[Data entries]

theorem regsUnchanged_writeResultThenFlag (s : State) (x : Reg) (r : Byte) (f : Bool) :
    RegsUnchanged [x, vf] s (s.writeResultThenFlag x r f) := by
  intro q hq
  simp only [List.mem_cons, List.not_mem_nil, or_false, not_or] at hq
  obtain ⟨hx, hvf⟩ := hq
  exact s.readV_writeResultThenFlag_other x q r f hx hvf

/-! ### The values of the results and of the flags -/

/-- A difference modulo 256, with the 256 added before the subtraction (R117, R119). -/
theorem toNat_sub_byte (p q : Byte) : (p - q).toNat = (p.toNat + 256 - q.toNat) % 256 := by
  have hq := q.isLt
  rw [BitVec.toNat_sub]
  congr 1
  omega

theorem toNat_shiftRight_one (p : Byte) : (p >>> 1).toNat = p.toNat / 2 := by
  rw [BitVec.toNat_ushiftRight, Nat.shiftRight_one]

theorem toNat_shiftLeft_one (p : Byte) : (p <<< 1).toNat = p.toNat * 2 % 256 := by
  rw [BitVec.toNat_shiftLeft, Nat.shiftLeft_eq, Nat.pow_one]

theorem flagByte_decide (P : Prop) [Decidable P] : flagByte (decide P) = if P then 0x01 else 0x00 := by
  simp only [flagByte, decide_eq_true_eq]

theorem toNat_flagByte (f : Bool) : (flagByte f).toNat = f.toNat := by
  cases f <;> rfl

theorem toNat_flagByte_bitOutRight (p : Byte) : (flagByte (bitOutRight p)).toNat = p.toNat % 2 := by
  rw [toNat_flagByte, bitOutRight, BitVec.getLsbD, Nat.toNat_testBit, Nat.pow_zero, Nat.div_one]

/-- Bit 7 is the top bit of a byte, so it is the quotient by 128 (R120). -/
theorem toNat_flagByte_bitOutLeft (p : Byte) : (flagByte (bitOutLeft p)).toNat = p.toNat / 128 := by
  have hp := p.isLt
  rw [toNat_flagByte, bitOutLeft, BitVec.getLsbD, Nat.toNat_testBit]
  omega

/-! ### What an instruction answers that writes one register, or a result and the flag -/

section

variable {i : Instr} {s : State} {x : Reg}

theorem exec_writeV {b : Byte} (h : exec i s = .next (s.writeV x b)) :
    ∃ t, exec i s = .next t ∧ t.readV x = b ∧ RegsUnchanged [x] s t ∧ Unchanged [.v] s t :=
  ⟨_, h, s.readV_writeV_same x b, regsUnchanged_writeV s x b, unchanged_setV s _⟩

theorem exec_writeV_bits {b : Byte} {bit : Nat → Bool} (h : exec i s = .next (s.writeV x b))
    (hbit : ∀ k, b.getLsbD k = bit k) :
    ∃ t, exec i s = .next t ∧ RegsUnchanged [x] s t ∧ Unchanged [.v] s t ∧
      ∀ k < 8, (t.readV x).getLsbD k = bit k := by
  obtain ⟨t, ht, hval, hregs, hrest⟩ := exec_writeV h
  exact ⟨t, ht, hregs, hrest, fun k _ => hval ▸ hbit k⟩

/-- The flag remains in `VF` whatever `x` is, and the result in `V[x]` when that is not `VF` (R123). -/
theorem exec_writeResultThenFlag {r c : Byte} {f : Bool} {n : Nat}
    (h : exec i s = .next (s.writeResultThenFlag x r f)) (hflag : flagByte f = c) (hresult : r.toNat = n) :
    ∃ t, exec i s = .next t ∧ t.readV 15 = c ∧ (x ≠ 15 → (t.readV x).toNat = n) ∧
      RegsUnchanged [x, 15] s t ∧ Unchanged [.v] s t := by
  refine ⟨_, h, ?_, fun hx => ?_, regsUnchanged_writeResultThenFlag s x r f, unchanged_setV s _⟩
  · rw [s.readV_writeResultThenFlag_vf, hflag]
  · rw [s.readV_writeResultThenFlag_dest x r f hx, hresult]

end

/-! ### The obligations -/

/-- Settles O40: both instructions write `V[x]` alone. -/
theorem loadImmediateAndCopy : Obligations.LoadImmediateAndCopy := fun _ _ _ _ =>
  ⟨exec_writeV rfl, exec_writeV rfl⟩

/-- Settles O41: the sum of bytes wraps, and `V[x]` alone is written. -/
theorem addImmediateSetsNoFlag : Obligations.AddImmediateSetsNoFlag := by
  intro x nn s
  obtain ⟨t, ht, hval, hframe⟩ := exec_writeV (i := .addVxNn x nn) (s := s) rfl
  exact ⟨t, ht, by rw [hval, BitVec.toNat_add], hframe⟩

/-- Settles O42, from the bits of each bitwise operation. -/
theorem logicIsBitwise : Obligations.LogicIsBitwise := fun _ _ _ =>
  ⟨exec_writeV_bits rfl fun _ => BitVec.getLsbD_or, exec_writeV_bits rfl fun _ => BitVec.getLsbD_and,
    exec_writeV_bits rfl fun _ => BitVec.getLsbD_xor⟩

/-- Settles O43, from the carry as a flag and the wrapped sum. -/
theorem addRegistersSetsCarry : Obligations.AddRegistersSetsCarry := fun _ _ _ =>
  exec_writeResultThenFlag rfl (flagByte_decide _) (BitVec.toNat_add _ _)

/-- Settles O44, from no-borrow as a flag and the wrapped difference. -/
theorem subtractsSetNoBorrow : Obligations.SubtractsSetNoBorrow := fun _ _ _ =>
  ⟨exec_writeResultThenFlag rfl (flagByte_decide _) (toNat_sub_byte _ _),
    exec_writeResultThenFlag rfl (flagByte_decide _) (toNat_sub_byte _ _)⟩

/-- Settles O45, from the bit that leaves at each end and the shifted value. -/
theorem shiftsSetBitOut : Obligations.ShiftsSetBitOut := by
  intro x s
  constructor
  · obtain ⟨t, ht, hflag, hrest⟩ :=
      exec_writeResultThenFlag (i := .shrVx x) (s := s) rfl rfl (toNat_shiftRight_one _)
    exact ⟨t, ht, by rw [hflag, toNat_flagByte_bitOutRight], hrest⟩
  · obtain ⟨t, ht, hflag, hrest⟩ :=
      exec_writeResultThenFlag (i := .shlVx x) (s := s) rfl rfl (toNat_shiftLeft_one _)
    exact ⟨t, ht, by rw [hflag, toNat_flagByte_bitOutLeft], hrest⟩

/-- Settles O46: the draw counts itself and writes `V[x]` alone; masking by 0x00 clears every bit and by 0xFF none. -/
theorem randomIsMaskedDraw : Obligations.RandomIsMaskedDraw := by
  intro x nn s
  have hval := s.readV_writeV_same x (Config.rnd8 s.draws &&& nn)
  refine ⟨_, rfl, hval, fun hzero => ?_, fun hones => ?_, rfl, regsUnchanged_writeV s x _,
    unchanged_setV_setDraws s _ _⟩
  · exact hval.trans (by rw [hzero]; exact BitVec.and_zero)
  · exact hval.trans (by rw [hones]; exact BitVec.and_allOnes)

end Sys2Proof.Machine

/-! ## Index and memory rules: setting `I`, and the blocks stored and loaded at `I` (42_index_memory.md) -/

namespace Sys2Proof.Machine

/-! ### Frames of the updates of `I`, of a block of memory and of a block of registers -/

theorem unchanged_setI (s : State) (a : Word) : Unchanged [.i] s { s with i := a } := by
  intro p hp
  cases p with
  | i => exact absurd (List.mem_singleton_self _) hp
  | stack => exact ⟨rfl, rfl⟩
  | mem => exact fun _ => rfl
  | v | pc | dt | st | fb | k | run | draws | launched | loadReport | schedule => rfl

theorem memUnchangedOutside_storeBlock (s : State) (base : Nat) (bs : List Byte) :
    MemUnchangedOutside base bs.length s (s.storeBlock base bs) :=
  fun _ ha => s.mem.read_writeBlock_outside base bs ha

/-- A run of register writes is one update of the general registers. -/
theorem State.writeRegs_eq_setV (s : State) (k : Nat) (bs : List Byte) :
    ∃ regs, s.writeRegs k bs = { s with v := regs } := by
  induction bs generalizing s k with
  | nil => exact ⟨s.v, rfl⟩
  | cons b bs ih => exact ih (s.writeV (BitVec.ofNat 4 k) b) (k + 1)

theorem unchanged_writeRegs (s : State) (k : Nat) (bs : List Byte) : Unchanged [.v] s (s.writeRegs k bs) := by
  obtain ⟨regs, hregs⟩ := s.writeRegs_eq_setV k bs
  rw [hregs]
  exact unchanged_setV s regs

/-! ### The block of bytes at `I` -/

/-- The `n` bytes at `I` upward, in the order of their addresses. -/
def State.indexBytes (s : State) (n : Nat) : List Byte := (List.range n).map fun k => s.mem.read (s.indexAddr k)

@[simp] theorem State.length_indexBytes (s : State) (n : Nat) : (s.indexBytes n).length = n := by
  rw [State.indexBytes, List.length_map, List.length_range]

theorem State.getElem_indexBytes (s : State) (n k : Nat) (h : k < (s.indexBytes n).length) :
    (s.indexBytes n)[k] = s.mem.read (s.indexAddr k) := by
  simp only [State.indexBytes, List.getElem_map, List.getElem_range]

/-- After a store at `I` inside the memory, the byte at `I + k` is the `k`-th byte stored. -/
theorem State.read_storeBlock_indexAddr {s : State} (hwf : s.mem.wf = true) {bs : List Byte}
    (hend : s.i.toNat + bs.length ≤ 4096) (k : Nat) (hk : k < bs.length) :
    (s.storeBlock (s.indexAddr 0) bs).mem.read (s.indexAddr k) = bs[k] :=
  Memory.read_writeBlock_inside hwf (s.indexAddr 0) bs hend k hk

/-! ### What the block instructions answer in bounds -/

theorem exec_ldVxMem_of_lt (s : State) (x : Reg) (h : s.i.toNat + x.toNat < 4096) :
    exec (.ldVxMem x) s = .next (s.writeRegs 0 (s.indexBytes (x.toNat + 1))) := by
  have hload : s.loadBytes (s.indexAddr 0) (x.toNat + 1) = some (s.indexBytes (x.toNat + 1)) :=
    (s.loadBytes_eq _ _).trans (if_pos (.inr h))
  simp only [exec, execLdVxMem, hload]

theorem exec_ldBVx_of_lt (s : State) (x : Reg) (h : s.i.toNat + 2 < 4096) :
    exec (.ldBVx x) s = .next (s.storeBlock (s.indexAddr 0) (bcdDigits (s.readV x))) := by
  have hstore : s.storeBytes (s.indexAddr 0) (bcdDigits (s.readV x)) =
      some (s.storeBlock (s.indexAddr 0) (bcdDigits (s.readV x))) :=
    (s.storeBytes_eq _ _).trans (if_pos (.inr h))
  simp only [exec, execLdBVx, hstore]

/-- A load of `V[0] .. V[x]` puts the byte at `I + k` in `V[k]` up to `x` and leaves the registers above alone
(42_index_memory.md R135). -/
theorem State.readV_writeRegs_indexBytes (s : State) (x r : Reg) :
    (s.writeRegs 0 (s.indexBytes (x.toNat + 1))).readV r =
      if r.toNat ≤ x.toNat then s.mem.read (s.indexAddr r.toNat) else s.readV r := by
  have hx := x.isLt
  rw [s.readV_writeRegs 0 _ (by rw [State.length_indexBytes]; omega)]
  by_cases hr : r.toNat ≤ x.toNat
  · rw [if_pos hr, dif_pos (by rw [State.length_indexBytes]; omega), State.getElem_indexBytes, Nat.sub_zero]
  · rw [if_neg hr, dif_neg (by rw [State.length_indexBytes]; omega)]

/-! ### The decoding of `ANNN` -/

theorem decodeWord_of_and_eq_A000 {w : Word} (h : w &&& 0xF000#16 = 0xA000#16) :
    decodeWord w = some (.ldINnn (fieldNnn w)) := by
  rw [decodeWord, fieldOp_of_and_op h]
  rfl

theorem toNat_fieldNnn_eq_mod (w : Word) : (fieldNnn w).toNat = w.toNat % 4096 := by
  rw [fieldNnn, BitVec.extractLsb'_toNat, Nat.shiftRight_zero]

/-! ### The obligations -/

/-- Settles O50, from what the stored block reads back and the frame of a block store. -/
theorem storeRegisterBlock : Obligations.StoreRegisterBlock := by
  intro x s hwf hend
  have houtside := memUnchangedOutside_storeBlock s (s.indexAddr 0) (s.regBlock x)
  rw [State.length_regBlock] at houtside
  exact ⟨_, exec_ldMemVx_of_lt s x hend, fun r hr => State.read_storeBlock_regBlock hwf hr hend, houtside,
    unchanged_setMem s _⟩

/-- Settles O51, by the two sides of `x` in the registers a block load writes. -/
theorem loadRegisterBlock : Obligations.LoadRegisterBlock := by
  intro x s hend
  refine ⟨_, exec_ldVxMem_of_lt s x hend, fun r hr => ?_, fun r hr => ?_, unchanged_writeRegs s 0 _⟩
  · rw [State.readV_writeRegs_indexBytes, if_pos hr]
  · rw [State.readV_writeRegs_indexBytes, if_neg (Nat.not_le.mpr hr)]

/-- Settles O52: the store leaves `I` alone, so the load (O51) reads the bytes that the store (O50) wrote. -/
theorem storeThenLoadBlock : Obligations.StoreThenLoadBlock := by
  intro x s u hwf hend
  obtain ⟨t, hstore, hstored, -, hframe⟩ := storeRegisterBlock x s hwf hend
  refine ⟨t, hstore, fun hmem hi => ?_⟩
  have hui : u.i = s.i := hi.trans (hframe .i (by decide))
  obtain ⟨r, hload, hloaded, -⟩ := loadRegisterBlock x u (by rw [hui]; exact hend)
  refine ⟨r, hload, fun q hq => ?_⟩
  calc r.readV q = u.mem.read (u.indexAddr q.toNat) := hloaded q hq
    _ = t.mem.read (s.indexAddr q.toNat) := by rw [hmem, State.indexAddr, hui, State.indexAddr]
    _ = s.readV q := hstored q hq

/-- Settles O47: an `ANNN` word carries `nnn` in its low 12 bits; the example takes `w` to be `A050`. -/
theorem setIndex : Obligations.SetIndex := by
  have hdecode (w : Word) (hw : w &&& 0xF000#16 = 0xA000#16) :
      ∃ nnn : Addr12, decodeWord w = some (.ldINnn nnn) ∧ nnn.toNat = w.toNat % 4096 :=
    ⟨_, decodeWord_of_and_eq_A000 hw, toNat_fieldNnn_eq_mod w⟩
  refine ⟨hdecode, fun nnn s => ?_, ?_⟩
  · exact ⟨_, rfl, toNat_zext12 nnn, (toNat_zext12 nnn).trans_le (Nat.le_of_lt_succ nnn.isLt),
      unchanged_setI s _⟩
  · obtain ⟨nnn, hdec, hval⟩ := hdecode 0xA050 (by decide)
    exact ⟨nnn, hdec, fun s => ⟨_, rfl, BitVec.eq_of_toNat_eq ((toNat_zext12 nnn).trans hval)⟩⟩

- **Aim of the task**
With the first line being the one containing "simp only [flagByte, decide_eq_true_eq]" and the last line the one containing "Nat.toNat_testBit, Nat.pow_zero, Nat.div_one]", transcribe exactly the lines above that fall in that range.

- **Result of the task**
  simp only [flagByte, decide_eq_true_eq]

theorem toNat_flagByte (f : Bool) : (flagByte f).toNat = f.toNat := by
  cases f <;> rfl

theorem toNat_flagByte_bitOutRight (p : Byte) : (flagByte (bitOutRight p)).toNat = p.toNat % 2 := by
  rw [toNat_flagByte, bitOutRight, BitVec.getLsbD, Nat.toNat_testBit, Nat.pow_zero, Nat.div_one]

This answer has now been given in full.